▸ **Material to process**
== Segment start ==

/-- P1: the first attempt unanswered, the second answered with ACK and response in one burst. -/
theorem test_initSession_retry :
    sessionOf .initSession (env (List.replicate 6 writeOkDraw)
        [[], [], ack, [], sam, [], ack ++ fw, [], [], []] (withRx [0xAA#8, 0xBB#8] freshState)) =
      some ⟨some (.initResult (.initOk ⟨0x32#8, 0x01#8, 0x06#8, 0x07#8⟩)), .ready, none,
        wake ++ cmd14 ++ cmd02 ++ wake ++ cmd14 ++ cmd02⟩ := by
  decide

/-- P1b. -/
theorem test_initSession_fails :
    sessionOf .initSession (env (List.replicate 6 writeOkDraw) [[], [], [], []] freshState) =
      some ⟨some (.initResult .initFailed), .faulted, some .initFailed,
        wake ++ cmd14 ++ cmd02 ++ wake ++ cmd14 ++ cmd02⟩ := by
  decide

/-- R135 with P4's script: a failed write of the preamble (two bytes out) is ignored. -/
theorem test_wakeup :
    lineOf .wakeup (env [writeFails 2, writeOkDraw] (answer sam) readyState) =
      some (some .done, [], [0x55#8, 0x55#8] ++ cmd14) := by
  decide

/-- R152: the answer is used up, the outcome discarded, the session untouched. -/
theorem test_samConfiguration :
    sessionOf .samConfiguration (env [writeOkDraw] [[0x00#8], []] readyState) =
      some ⟨some .done, .ready, none, cmd14⟩ := by
  decide

/-- E17 and E18. -/
theorem test_getFirmwareVersion :
    sessionOf .getFirmwareVersion (env [writeOkDraw] (answer fw) readyState) =
      some ⟨some (.firmware (.fwOk ⟨0x32#8, 0x01#8, 0x06#8, 0x07#8⟩)), .ready, none, cmd02⟩ ∧
    sessionOf .getFirmwareVersion (env [writeOkDraw]
        (answer [0x00#8, 0x00#8, 0xFF#8, 0x05#8, 0xFB#8, 0xD5#8, 0x03#8, 0x32#8, 0x01#8, 0x06#8, 0xEF#8, 0x00#8])
        readyState) =
      some ⟨some (.firmware .noResponse), .ready, none, cmd02⟩ := by
  decide

/-- U1 through the wire. -/
theorem test_readTarget :
    sessionOf .readTarget (env [writeOkDraw] (answer tagA) readyState) =
      some ⟨some (.target (some uidA) .statusOk), .ready, none, cmd4A⟩ := by
  decide

/-- U2, U4 to U11. -/
theorem test_readTarget_extraction :
    [[0x01#8, 0x01#8, 0x00#8, 0x44#8, 0x00#8, 0x07#8] ++ uidB, [0x00#8],
      [0x02#8, 0x01#8, 0x00#8, 0x04#8, 0x08#8, 0x04#8] ++ uidA, [], [0x01#8, 0x01#8, 0x00#8, 0x04#8, 0x08#8],
      [0x01#8, 0x01#8, 0x00#8, 0x04#8, 0x08#8, 0x04#8, 0xDE#8, 0xAD#8],
      [0x01#8, 0x01#8, 0x00#8, 0x04#8, 0x08#8, 0x05#8, 0x01#8, 0x02#8, 0x03#8, 0x04#8, 0x05#8],
      [0x01#8, 0x01#8, 0x00#8, 0x04#8, 0x08#8, 0x00#8],
      [0x01#8, 0x01#8, 0x00#8, 0x04#8, 0x08#8, 0x04#8] ++ uidA ++ [0x99#8, 0x99#8]].map (uidOf 5) =
      [some uidB, none, none, none, none, none, none, none, some uidA] := by
  decide

/-! ### Tracker -/

/-- T4, T5, T7, T11: a hit after a hit or misses. -/
theorem test_trackerStep_hit :
    trackerOf (.trackerStep (some uidB)) (withTag (.present uidA) 2 freshState) =
      some (some (.event (some (.tagChanged uidA uidB))), .present uidB, 0) ∧
    trackerOf (.trackerStep (some uidA7)) (withTag (.present uidA) 0 freshState) =
      some (some (.event (some (.tagChanged uidA uidA7))), .present uidA7, 0) ∧
    trackerOf (.trackerStep (some uidA)) (withTag .absent 3 freshState) =
      some (some (.event (some (.tagAppeared uidA))), .present uidA, 0) ∧
    trackerOf (.trackerStep (some uidA)) (withTag (.present uidA) 2 freshState) =
      some (some (.event none), .present uidA, 0) := by
  decide

/-- T1, T9, T6 and the last poll of S6. -/
theorem test_trackerStep_miss :
    trackerOf (.trackerStep none) (withTag (.present uidA) 1 freshState) = some (some (.event none), .present uidA, 2) ∧
    trackerOf (.trackerStep none) (withTag (.present uidA) 2 freshState) =
      some (some (.event (some (.tagRemoved uidA))), .absent, 3) ∧
    trackerOf (.trackerStep none) (withTag .absent 0 freshState) = some (some (.event none), .absent, 0) ∧
    trackerOf (.trackerStep none) (withTag .absent 3 freshState) = some (some (.event none), .absent, 3) := by
  decide

/-- P2, polls 1 and 7. -/
theorem test_poll :
    trackerOf .poll (env [writeOkDraw] (answer tagA) readyState) =
      some (some (.polled (some (.tagAppeared uidA)) .statusOk), .present uidA, 0) ∧
    trackerOf .poll (env [writeOkDraw] silence (withTag (.present uidB) 2 readyState)) =
      some (some (.polled (some (.tagRemoved uidB)) .statusOk), .absent, 3) := by
  decide

/-- P3, request 3: a poll while faulted is a miss. -/
theorem test_poll_faulted :
    trackerOf .poll (withTag (.present uidA) 0 faultedState) =
      some (some (.polled none .statusRefused), .present uidA, 1) := by
  decide

/-- F2 and F4. -/
theorem test_formatUid :
    resultOf (.formatUid uidB) freshState = some (.text ("04:A2:3B:1C:5D:6E:80".toList)) ∧
    resultOf (.formatUid [0x00#8, 0x0A#8, 0xA0#8, 0xFF#8]) freshState = some (.text ("00:0A:A0:FF".toList)) := by
  decide

/-! ### Wire patterns -/

/-- V6's frame goes out; a failed write sends a part. -/
theorem test_frameCommand :
    lineOf (.frameCommand 0xFF#8 [0x2D#8]) (env [writeOkDraw] [] (withRx [0xAA#8] readyState)) =
      some (some (.written .writeOk), [],
        [0x00#8, 0x00#8, 0xFF#8, 0x03#8, 0xFD#8, 0xD4#8, 0xFF#8, 0x2D#8, 0x00#8, 0x00#8]) ∧
    lineOf (.frameCommand 0xFF#8 [0x2D#8]) (env [writeFails 3] [] readyState) =
      some (some (.written .writeFailed), [], [0x00#8, 0x00#8, 0xFF#8]) := by
  decide

/-- V40's frame comes in behind what is there. -/
theorem test_frameResponse :
    lineOf (.frameResponse 2 0x03#8 [0x32#8, 0x01#8, 0x06#8, 0x07#8] [0x00#8]) (withRx ack readyState) =
      some (none, ack ++ fw, []) := by
  decide

theorem test_frameAck : lineOf .frameAck (withRx [0x77#8] readyState) = some (none, [0x77#8] ++ ack, []) := by decide

theorem test_wakeBytes :
    lineOf (.wakeBytes 2 3) (env [writeOkDraw] [] readyState) = some (some (.written .writeOk), [], wake) := by
  decide

theorem test_cmdGetFirmwareVersion :
    lineOf .cmdGetFirmwareVersion (env [writeOkDraw] [] readyState) = some (some (.written .writeOk), [], cmd02) := by
  decide

theorem test_cmdSamConfiguration :
    lineOf .cmdSamConfiguration (env [writeOkDraw] [] readyState) = some (some (.written .writeOk), [], cmd14) := by
  decide

theorem test_cmdInListPassiveTarget :
    lineOf (.cmdInListPassiveTarget 0x00#8) (env [writeOkDraw] [] readyState) =
      some (some (.written .writeOk), [], cmd4A) := by
  decide

/-! ### Steps -/

/-- A sequence of one byte is no TagUID (R169): the step completes, the counter is 0 and a tag is there (R170). -/
theorem test_step_trackerStep_other :
    (nextOf (step (withNext (.present (.request { req 0b10000#5 with raw := some [0x01#8] }))
      (withTag .absent 2 readyState)))).map (fun t => (t.tracker.missCnt, t.tagPresent, t.script)) =
      some (0, true, []) := by
  decide

/-- Bytes of no pattern and excluded parameters are refused by name. -/
theorem test_step_refused :
    step (withNext (.present (.wire [0x55#8])) readyState) = .refused .notAWirePattern ∧
    step (withNext (.configure { exampleParams with threshold := 0 }) readyState) = .refused .invalidParameters :=
  ⟨rfl, rfl⟩

/-- A threshold lowered below the counter leaves the tracker as it is (10_state R21: "It is written only by
`TRACKER_STEP`"; log entry 23), and the next miss removes the tag (43_tracker R170: "increment miss-counter; if
miss-counter ≥ threshold → Absent"). -/
theorem test_step_lowers_threshold :
    let t := nextOf (step (withNext (.configure { exampleParams with threshold := 1 }) (withTag (.present uidA) 2 readyState)))
    (t.map fun t => (t.params.threshold, t.tracker.presence, t.tracker.missCnt)) = some (1, .present uidA, 2) ∧
    t.bind (trackerOf (.trackerStep none)) = some (some (.event (some (.tagRemoved uidA))), .absent, 3) := by
  decide

/-- A word of the table, placed as the next move, is run by the very next step. -/
theorem test_step_runs_word :
    (nextOf (step (State.withFetchWord (withTag (.present uidA) 0 faultedState) 8 0x11))).map
      (fun t => (t.result, t.tracker.missCnt, t.script)) = some (some (.polled none .statusRefused), 1, []) := by
  decide

/-- R70, R72: an unknown select is refused with nothing changed. -/
theorem test_step_unknown :
    nextOf (step (withNext (.present (.request (req 0b01111#5))) readyState)) =
      some { readyState with result := some .refused } := by
  decide

/-! ### Witnesses: for each statement with hypotheses, a state and operands that meet them, at boundary values -/

/-- A host's poll of a fresh block, and received bytes at a fresh block. -/
theorem witness_ResetState :
    (freshState.sessionState = .uninitialized ∧ decode (.request (req 0b10001#5)) = .ok .poll ∧
      Instr.hostVisible .poll = true ∧ Instr.poll ≠ .initSession ∧
      ∃ t, step (withNext (.present (.request (req 0b10001#5))) freshState) = .next t) ∧
    ∃ t, step (withNext (.arrive [0x00#8]) freshState) = .next t :=
  ⟨⟨rfl, by decide, rfl, by decide, _, rfl⟩, _, rfl⟩

theorem witness_StepRunsDecoded :
    (withNext (.present (.request (req 0b10001#5))) freshState).script = .present (.request (req 0b10001#5)) :: [] ∧
    decode (.request (req 0b10001#5)) = .ok .poll := by
  decide

/-- All four clauses; the least valid parameters, and each bound broken. -/
theorem witness_StepOtherMoves : freshState.script = [] ∧
    (withNext (.arrive [0x00#8]) freshState).script = .arrive [0x00#8] :: [] ∧
    ({ exampleParams with threshold := 1, wake55Count := 1, wake00Count := 1 } : Params).Valid ∧
    ¬ ({ exampleParams with threshold := 0 } : Params).Valid ∧ ¬ ({ exampleParams with wake55Count := 0 } : Params).Valid ∧
    ¬ ({ exampleParams with wake00Count := 0 } : Params).Valid ∧
    ({ exampleParams with uidLenOffset := 8 } : Params).Valid ∧ ¬ ({ exampleParams with uidLenOffset := 9 } : Params).Valid ∧
    ({ exampleParams with uidLenOffset := 9, tenByteUids := false } : Params).Valid := by
  decide

/-- Codes that are not listed, at every edge. -/
theorem witness_OpSelTable : [0b00000#5, 0b01111#5, 0b10011#5, 0b11111#5].all
      (fun v => decide (v.toNat ∉ [1, 2, 3, 4, 5, 6, 7, 8, 9, 10, 11, 12, 13, 14, 16, 17, 18])) = true := by
  decide

set_option maxRecDepth 8192 in
theorem witness_DecodeEncode : (Instr.frameCommand 0x02#8 (List.replicate 252 0xFF#8)).WellFormed ∧
    (Instr.frameCommand 0x02#8 [0x00#8]).WellFormed ∧
    (Instr.frameResponse 1 0x00#8 (List.replicate 253 0xFF#8) [0x01#8]).WellFormed ∧
    (Instr.frameResponse 1 0x00#8 [] []).WellFormed ∧ (Instr.wakeBytes 1 1).WellFormed ∧
    (Instr.readExactAvailable 1).WellFormed ∧ (Instr.trackerStep (some uidB)).WellFormed ∧
    (Instr.formatUid uidA).WellFormed ∧ Instr.poll.WellFormed := by
  decide

theorem witness_WireDecodeExact : decode (.wire fw) = .ok (.frameResponse 2 0x03#8 [0x32#8, 0x01#8, 0x06#8, 0x07#8] [0x00#8]) := by
  decide

/-- A poll that removes the tag, from a state at the edge of the counter's bound. -/
def lastMiss : State := withNext (.present (.request (req 0b10001#5))) (withTag (.present uidA) 2 faultedState)

theorem lastMiss_inv : lastMiss.Inv where
  settled := .inr (.inr rfl)
  latched := by decide
  kinds := fun k h => by cases h; exact .inl rfl
  restsHigh := rfl
  uidValid := fun u h => by cases h; rfl
  paramsValid := by decide

theorem witness_StepKeepsInv : lastMiss.Inv ∧ ∃ t, step lastMiss = .next t := ⟨lastMiss_inv, _, rfl⟩

theorem witness_StepKeepsMissBound : lastMiss.params.Valid ∧ lastMiss.tracker.Bounded lastMiss.params.threshold ∧
    (∀ p rest, lastMiss.script ≠ .configure p :: rest) ∧ ∃ t, step lastMiss = .next t :=
  ⟨by decide, ⟨by decide, fun _ => by decide⟩, fun _ _ h => (by cases h), _, rfl⟩

/-- A way in and a way out of `Faulted` that SessionTransitions lists are both taken. -/
theorem witness_SessionTransitions :
    (∃ t, exec (.call 0x02#8 [] 4 7) (env [writeOkDraw] (answer noTag) readyState) = .next t ∧
      t.sessionState = .faulted) ∧
    ∃ t, exec .initSession (env [writeOkDraw, writeOkDraw, writeOkDraw] (answer sam ++ answer fw) faultedState) = .next t ∧
      t.sessionState = .ready :=
  ⟨⟨_, rfl, by decide⟩, _, rfl, by decide⟩

theorem witness_FaultedUntilInitialize : lastMiss.sessionState = .faulted ∧
    (∀ c rest, lastMiss.script = .present c :: rest → decode c ≠ .ok .initSession) ∧ ∃ t, step lastMiss = .next t :=
  ⟨rfl, fun _ _ h => (by cases h; decide), _, rfl⟩

/-- A violation in `CALL`, and an `INITIALIZE` that gives up. -/
theorem witness_FaultEntry :
    (∃ t, exec (.call 0x02#8 [] 4 7) (env [writeOkDraw] (answer noTag) readyState) = .next t ∧
      t.result = some (.called (.protocolViolation .unexpectedResponse))) ∧
    ∃ t, exec .initSession (env (List.replicate 6 writeOkDraw) [[], [], [], []] freshState) = .next t ∧
      t.result = some (.initResult .initFailed) :=
  ⟨⟨_, rfl, by decide⟩, _, rfl, by decide⟩

theorem witness_DurationsIrrelevant : ∃ t, exec .poll (env [writeOkDraw] (answer tagA) readyState) = .next t := ⟨_, rfl⟩

theorem witness_StepFrame : (∃ t, step lastMiss = .next t) ∧ (∀ p rest, lastMiss.script ≠ .configure p :: rest) ∧
    lastMiss.line.rstLine = .high :=
  ⟨⟨_, rfl⟩, fun _ _ h => (by cases h), rfl⟩

/-- The two operations that pulse, one that is refused, and one that does not. -/
theorem witness_ResetPulses : (∃ t, exec .resetSequence freshState = .next t ∧ t.line.rstPulses = 1) ∧
    (∃ t, exec .initSession (env (List.replicate 6 writeOkDraw) [[], [], [], []] freshState) = .next t ∧
      t.line.rstPulses = 1) ∧
    (∃ t, exec .initSession (stateIn .busy none) = .next t ∧ t.line.rstPulses = 0) ∧
    ∃ t, exec .poll freshState = .next t ∧ t.line.rstPulses = 0 :=
  ⟨⟨_, rfl, rfl⟩, ⟨_, rfl, by decide⟩, ⟨_, rfl, rfl⟩, _, rfl, by decide⟩

theorem witness_TrackerOwned : Instr.stepsTracker .readTarget = false ∧ ∃ t, exec .readTarget lastMiss = .next t :=
  ⟨rfl, _, rfl⟩

set_option maxRecDepth 8192 in
theorem witness_CommandFrameProperties : encodeCommand 0x02#8 [] = .ok cmd02 ∧
    encodeCommand 0x40#8 (List.replicate 252 0x01#8) =
      .ok ([0x00#8, 0x00#8, 0xFF#8, 0xFE#8, 0x02#8, 0xD4#8, 0x40#8] ++ List.replicate 252 0x01#8 ++ [0xF0#8, 0x00#8]) := by
  decide

/-- What follows the leading zeros: nothing, the start byte, another byte. -/
theorem witness_DecodeResponseChecks : ([] : Bytes).head? ≠ some 0x00#8 ∧ ([0xFF#8] : Bytes).head? ≠ some 0x00#8 ∧
    ([0x01#8] : Bytes).head? ≠ some 0x00#8 := by
  decide

set_option maxRecDepth 8192 in
theorem witness_FrameRoundTrip : ([] : Bytes).length ≤ 252 ∧ encodeCommand 0x02#8 [] = .ok cmd02 ∧
    (List.replicate 252 0x01#8 : Bytes).length ≤ 252 ∧ ∃ f, encodeCommand 0x40#8 (List.replicate 252 0x01#8) = .ok f :=
  ⟨by decide, by decide, by decide, _, rfl⟩

/-- The first and the last byte the statement covers: TFI and DCS of V40 (V33, V31). -/
theorem witness_ChecksumRejection : (2 + 3 ≤ 5 ∧ 5 ≤ 2 + 4 + 5 ∧
      (responseFrame 2 0x03#8 [0x32#8, 0x01#8, 0x06#8, 0x07#8] [0x00#8])[5]? ≠ some 0xD4#8) ∧
    (2 + 3 ≤ 11 ∧ 11 ≤ 2 + 4 + 5 ∧
      (responseFrame 2 0x03#8 [0x32#8, 0x01#8, 0x06#8, 0x07#8] [0x00#8])[11]? ≠ some 0x00#8) ∧
    responseFrame 2 0x03#8 [0x32#8, 0x01#8, 0x06#8, 0x07#8] [0x00#8] = fw := by
  decide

== Segment end ==

▸ **Problem**
The answer must be every line of the data that holds the word "arrive".

▸ **Result of this task**
    ∃ t, step (withNext (.arrive [0x00#8]) freshState) = .next t :=
    (withNext (.arrive [0x00#8]) freshState).script = .arrive [0x00#8] :: [] ∧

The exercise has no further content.